Divergence Detection Engine

divergence.rs runs the same prompt through N model configurations simultaneously and computes a per-position Jensen-Shannon divergence score showing exactly where and how much models disagree.

Concepts

Term Description
ModelConfig One model configuration: provider, model name, temperature, top_p
TokenStream Sequence of tokens + per-position probability distributions from one model
DivergencePoint A position where JS score exceeds the threshold; records each model's token
DivergenceResult Complete run: all streams, all divergence points, aggregate statistics
DivergenceDetector Orchestrates analysis; threshold configurable

Jensen-Shannon divergence

At each token position t, the detector collects a probability distribution P_i(t) from each model (from the logprobs API). It then computes:

JSD(P₁, …, Pₙ) = (1/n) Σᵢ KL(Pᵢ || M)    where M = (1/n) Σᵢ Pᵢ

normalised by log(n) to give a score in [0, 1].

Score Meaning
0.0 All models produce the same token with the same probability
~0.25 Mild preference difference
~0.5 Substantial disagreement
1.0 Models produce completely different tokens

Usage

use every_other_token::divergence::{DivergenceDetector, ModelConfig};
use std::collections::HashMap;

let configs = vec![
    ModelConfig::new("openai", "gpt-4o", 0.0, 1.0),
    ModelConfig::new("openai", "gpt-4o", 1.0, 1.0),
    ModelConfig::new("anthropic", "claude-sonnet-4-6", 0.7, 1.0),
];

let detector = DivergenceDetector::new(configs).with_threshold(0.1);

// After collecting token streams from provider APIs:
let result = detector.analyse("Why is the sky blue?", streams);

println!("{}", result.render_report());
println!("Mean JS: {:.4}", result.mean_divergence());
println!("High-divergence positions: {:?}", result.high_divergence_positions(0.5));

Coloured diff report

DivergenceResult::render_report() produces a multi-line ANSI report:

  • Green background: models agree (JS < 0.25).
  • Yellow background: moderate divergence (JS ∈ (0.25, 0.5]).
  • Red background: high divergence (JS > 0.5).

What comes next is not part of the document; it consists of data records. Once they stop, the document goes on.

-- ==== Sys2Proof/Machine/Blend.lean ====
section
/-! DEFINITION. VPBLENDD (42_vpblendd.md). -/

namespace Sys2Proof.Machine

/-- VPBLENDD xmm1, xmm2, xmm3/m128, imm8; bits 255:128 of the destination are zeroed (R145, R146). -/
def execVpblendd128 (d v : RegNum) (rm : RM) (imm : Byte) (s : State) : Result State :=
  sourceForm .avx2 128 4 rm true d (fun src2 => blendDwords 4 (s.readVec 128 v) src2 imm) s

/-- VPBLENDD ymm1, ymm2, ymm3/m256, imm8 (R145, R147). -/
def execVpblendd256 (d v : RegNum) (rm : RM) (imm : Byte) (s : State) : Result State :=
  sourceForm .avx2 256 4 rm true d (fun src2 => blendDwords 8 (s.readVec 256 v) src2 imm) s

end Sys2Proof.Machine
end

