/-- An instruction that completes changes no byte of the text: a store's enabled elements have none (R70). -/
theorem exec_keeps_text {i : Instr} {s t : State} (hwf : s.mem.wf = true) (h : exec i s = .next t) {a : Word}
    (ha : s.launch.inText a = true) : t.mem.read a.toNat = s.mem.read a.toNat := by
  cases exec_shape i with
  | source eb rm ib d result _ _ _ _ _ _ heq =>
    obtain ⟨-, rfl⟩ := sourceForm_eq_next (heq s ▸ h)
    rfl
  | load W w d v m _ _ _ _ _ _ heq =>
    obtain ⟨-, rfl⟩ := maskedLoadForm_eq_next (heq s ▸ h)
    rfl
  | store W w m v src _ _ _ _ _ _ heq =>
    obtain ⟨-, rfl, hclear⟩ := maskedStoreForm_eq_next (heq s ▸ h)
    refine read_storeElems_other w _ _ _ _ hwf _ fun i hi hmask k hk haddr => ?_
    have hout := touches_eq_false.1 (hclear i hi hmask) k hk
    rw [← BitVec.eq_of_toNat_eq haddr, ha] at hout
    cases hout

/-- From `s` to `t` the launch and every byte of the text are as they were (R261; D23). -/
def KeepsText (s t : State) : Prop :=
  t.launch = s.launch ∧ ∀ a : Word, s.launch.inText a = true → t.mem.read a.toNat = s.mem.read a.toNat

theorem KeepsText.refl (s : State) : KeepsText s s := ⟨rfl, fun _ _ => rfl⟩

theorem KeepsText.trans {s t u : State} (hst : KeepsText s t) (htu : KeepsText t u) : KeepsText s u := by
  obtain ⟨hlaunch, htext⟩ := hst
  obtain ⟨hlaunch', htext'⟩ := htu
  exact ⟨hlaunch'.trans hlaunch, fun a ha => (htext' a (hlaunch ▸ ha)).trans (htext a ha)⟩

theorem step_keepsText {s t : State} (hwf : s.mem.wf = true) (h : step s = .next t) : KeepsText s t := by
  obtain ⟨i, -, hexec⟩ := step_eq_next.1 h
  obtain ⟨-, -, -, -, -, hlaunch, -⟩ := exec_advanced hexec
  exact ⟨hlaunch, fun _ ha => exec_keeps_text hwf hexec ha⟩

/-- A run that completes is a step that completes, then the run from the state it gives. -/
theorem run_succ_eq_next {k : Nat} {s u : State} (h : Host.Core.run Sys2Proof.core (k + 1) s = .next u) :
    ∃ t, step s = .next t ∧ Host.Core.run Sys2Proof.core k t = .next u := by
  simp only [Host.Core.run] at h
  split at h
  case h_1 t hstep => exact ⟨t, hstep, h⟩
  case h_2 => cases h
  case h_3 => cases h

/-- A relation between the first and the last state of a run of `k` steps, from the steps: it holds of no step, and a step from a
state of the invariant goes before it. -/
theorem run_induction {R : Nat → State → State → Prop} (zero : ∀ s, R 0 s s)
    (succ : ∀ k s t u, s.Inv → step s = .next t → R k t u → R (k + 1) s u) {k : Nat} {s u : State} (hinv : s.Inv)
    (h : Host.Core.run Sys2Proof.core k s = .next u) : R k s u := by
  induction k generalizing s with
  | zero =>
    cases h
    exact zero _
  | succ k ih =>
    obtain ⟨t, hstep, hrun⟩ := run_succ_eq_next h
    exact succ k s t u hinv hstep (ih (stepKeepsInvariant s t hinv hstep) hrun)

/-- Settles O20: by induction on the run, since every step keeps the launch, the text and the invariant. -/
theorem runsNeverWriteText : Obligations.RunsNeverWriteText := fun _ _ _ hinv hrun =>
  run_induction (R := fun _ => KeepsText) KeepsText.refl
    (fun _ _ _ _ hs hstep hrest => (step_keepsText hs.1 hstep).trans hrest) hinv hrun

end Sys2Proof.Machine
end

section
/-! The decoder inverts the encoder, whatever bytes follow (R82 to R105). -/

namespace Sys2Proof

/-- A row whose operand, and immediate if it has one, are all there answers what it makes of them (R85, R105 step 6). -/
theorem decodeRow_complete {row : Row} {v : Vex} {modrm : Byte} {k : BitVec 32} {tail rest : List Byte} {rm : RM}
    {imm : Option Byte} {i : Instr} (hib : row.ib = imm.isSome)
    (hoperand : decodeRM v (modrm.extractLsb' 6 2) (modrm.extractLsb' 0 3) tail = some (rm, imm.toList ++ rest))
    (hmake : row.make ⟨v.r ++ modrm.extractLsb' 3 3, v.vvvv, rm, imm.getD 0⟩ = some i) :
    decodeRow row v modrm k tail = .instr i rest := by
  cases imm with
  | none =>
    rw [Option.getD_none] at hmake
    simp only [decodeRow, hoperand, hib, hmake, Option.isSome_none, Bool.false_eq_true, if_false, Option.toList_none,
      List.nil_append]
  | some b =>
    rw [Option.getD_some] at hmake
    simp [decodeRow, hoperand, hib, hmake]

/-- A well-formed instruction is what the decoder reads from its encoding, whatever bytes follow (R82 to R105). -/
theorem decode_encode_append {i : Instr} (rest : List Byte) (hwf : i.wf = true) : decode (encode i ++ rest) = .instr i rest := by
  obtain ⟨row, hib, hmake, hdecode⟩ := decode_encoding_head i
  obtain ⟨hmd, hreg, hlow⟩ := i.encoding.modrm_fields
  have hoperand := decodeRM_encode i.encoding.vex i.encoding.rm (i.encoding.imm.toList ++ rest) ((rowFits i).1 ▸ hwf) rfl rfl
  have hnumber : i.encoding.vex.r ++ i.encoding.reg.low = i.encoding.reg := RegNum.high_append_low _
  rw [encode, Encoding.bytes, List.append_assoc, List.append_assoc]
  refine (hdecode _).trans (decodeRow_complete (rm := i.encoding.rm) hib ?_ ?_)
  · rw [hmd, hlow]
    exact hoperand
  · rw [hreg, hnumber]
    exact hmake

end Sys2Proof
end

section
/-! `Accessible` over ranges, and the fetch: the outcome of a step at text bytes that may be fetched and at bytes that may not
(R58, R105, R238, R263). -/

namespace Sys2Proof.Machine

/-! ### `Accessible` -/

/-- A range is accessible exactly if each of its bytes is (R58). -/
theorem accessible_iff {l : Launch} {a : Word} {n : Nat} {kind : AccessKind} :
    l.accessible a n kind = true ↔ ∀ k < n, l.accessibleByte kind (byteAddr a k) = true := by
  simp [Launch.accessible]

theorem byteAddr_byteAddr (a : Word) (j k : Nat) : byteAddr (byteAddr a j) k = byteAddr a (j + k) := by
  simp [byteAddr, BitVec.add_assoc, BitVec.ofNat_add]

/-- Settles O53: the bytes of a sub-range are bytes of the range, and each byte of a union is a byte of one part. -/
theorem accessibleIsMonotone : Obligations.AccessibleIsMonotone := by
  intro l a n kind
  simp only [accessible_iff, byteAddr_byteAddr]
  refine ⟨fun h j m hjm k hk => h (j + k) (by omega), fun m hleft hright k hk => ?_⟩
  by_cases hkn : k < n
  · exact hleft k hkn
  · have hbyte := hright (k - n) (by omega)
    rwa [Nat.add_sub_cancel' (Nat.not_lt.1 hkn)] at hbyte

/-! ### The fetch -/

theorem fetched_blocked {α : Type} {n : Nat} {s : State} {x : Result α} (h : s.launch.accessible s.rip n .fetch = false) :
    fetched n s x = .fault (.memFault s.rip n .fetch s) := by simp [fetched, h, raise]

/-- Settles O42: whatever verdict the decoder gives, its outcome stands behind the fetch access. -/
theorem fetchFaultComesFirst : Obligations.FetchFaultComesFirst := by
  intro s hat
  refine ⟨fun i rest hdecode hblocked => ?_, fun row hdecode hblocked => ?_, fun why hdecode hblocked => ?_⟩ <;>
    rw [step, fetch_inside hat, hdecode, decodedOutcome, fetched_blocked hblocked] <;> rfl

/-- The window of a text that goes on for `n` bytes, no more than the longest instruction, begins with these (R97, R263). -/
theorem fetchWindow_eq_append {s : State} {n : Nat} (hn : n ≤ Config.maxInstrBytes) (hend : s.ripNat + n ≤ s.launch.textEnd) :
    ∃ more, fetchWindow s = s.mem.readBytes s.rip n ++ more := by
  obtain ⟨k, hk⟩ := Nat.exists_eq_add_of_le (show n ≤ min Config.maxInstrBytes (s.launch.textEnd - s.ripNat) by omega)
  exact ⟨_, by rw [fetchWindow, hk, Memory.readBytes_add]⟩

/-- The decoder reads the instruction whose encoding lies in the text at `rip` (R51, R105). -/
theorem decode_fetchWindow {s : State} {i : Instr} (hwf : i.wf = true) (hend : s.ripNat + i.length ≤ s.launch.textEnd)
    (hbytes : s.mem.readBytes s.rip i.length = encode i) : ∃ rest, decode (fetchWindow s) = .instr i rest := by
  obtain ⟨more, hwindow⟩ := fetchWindow_eq_append i.length_le hend
  exact ⟨more, by rw [hwindow, hbytes, decode_encode_append more hwf]⟩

Each model's full token stream is printed with its disagreement positions highlighted.


Token Intervention Mode

intervention.rs enables causal interventions: pausing generation at any token, injecting a correction, continuing generation from the injected token, and measuring the causal effect downstream.

Concepts

Term Description
Intervention A single (position, original_token, injected_token) triple
InterventionHistory Full record: original stream, all interventions, final counterfactual stream
TokenEditor ANSI terminal widget for cursor-based token editing
causal_effect() Normalised token-level edit distance between original and final streams
causal_influence_map() Per-position influence score: how much each position affects downstream tokens

Causal effect measurement

use every_other_token::intervention::{InterventionHistory, Intervention};

// Start with the original model output.
let original = vec!["The".into(), " cat".into(), " sat".into(), " on".into(), " the".into(), " mat".into()];
let mut history = InterventionHistory::new(original);

// Inject " dog" at position 1.
let intervention = Intervention::new(1, " cat", " dog");
// (continue generation from this point, get the counterfactual)
let counterfactual = vec!["The".into(), " dog".into(), " ran".into(), " through".into(), " the".into(), " park".into()];
history.apply(intervention, counterfactual);

println!("Causal effect: {:.3}", history.causal_effect()); // fraction of tokens that changed

TUI token editor

TokenEditor provides cursor navigation and token-level editing in any VT100 terminal:

use every_other_token::intervention::TokenEditor;

let tokens = vec!["The".into(), " sky".into(), " is".into(), " blue".into()];
let mut editor = TokenEditor::new(tokens);

editor.cursor_right();      // move to " sky"
editor.enter_edit_mode();   // start editing
editor.edit_buffer = " ocean".into();
let edit = editor.commit_edit(); // Some((1, " sky", " ocean"))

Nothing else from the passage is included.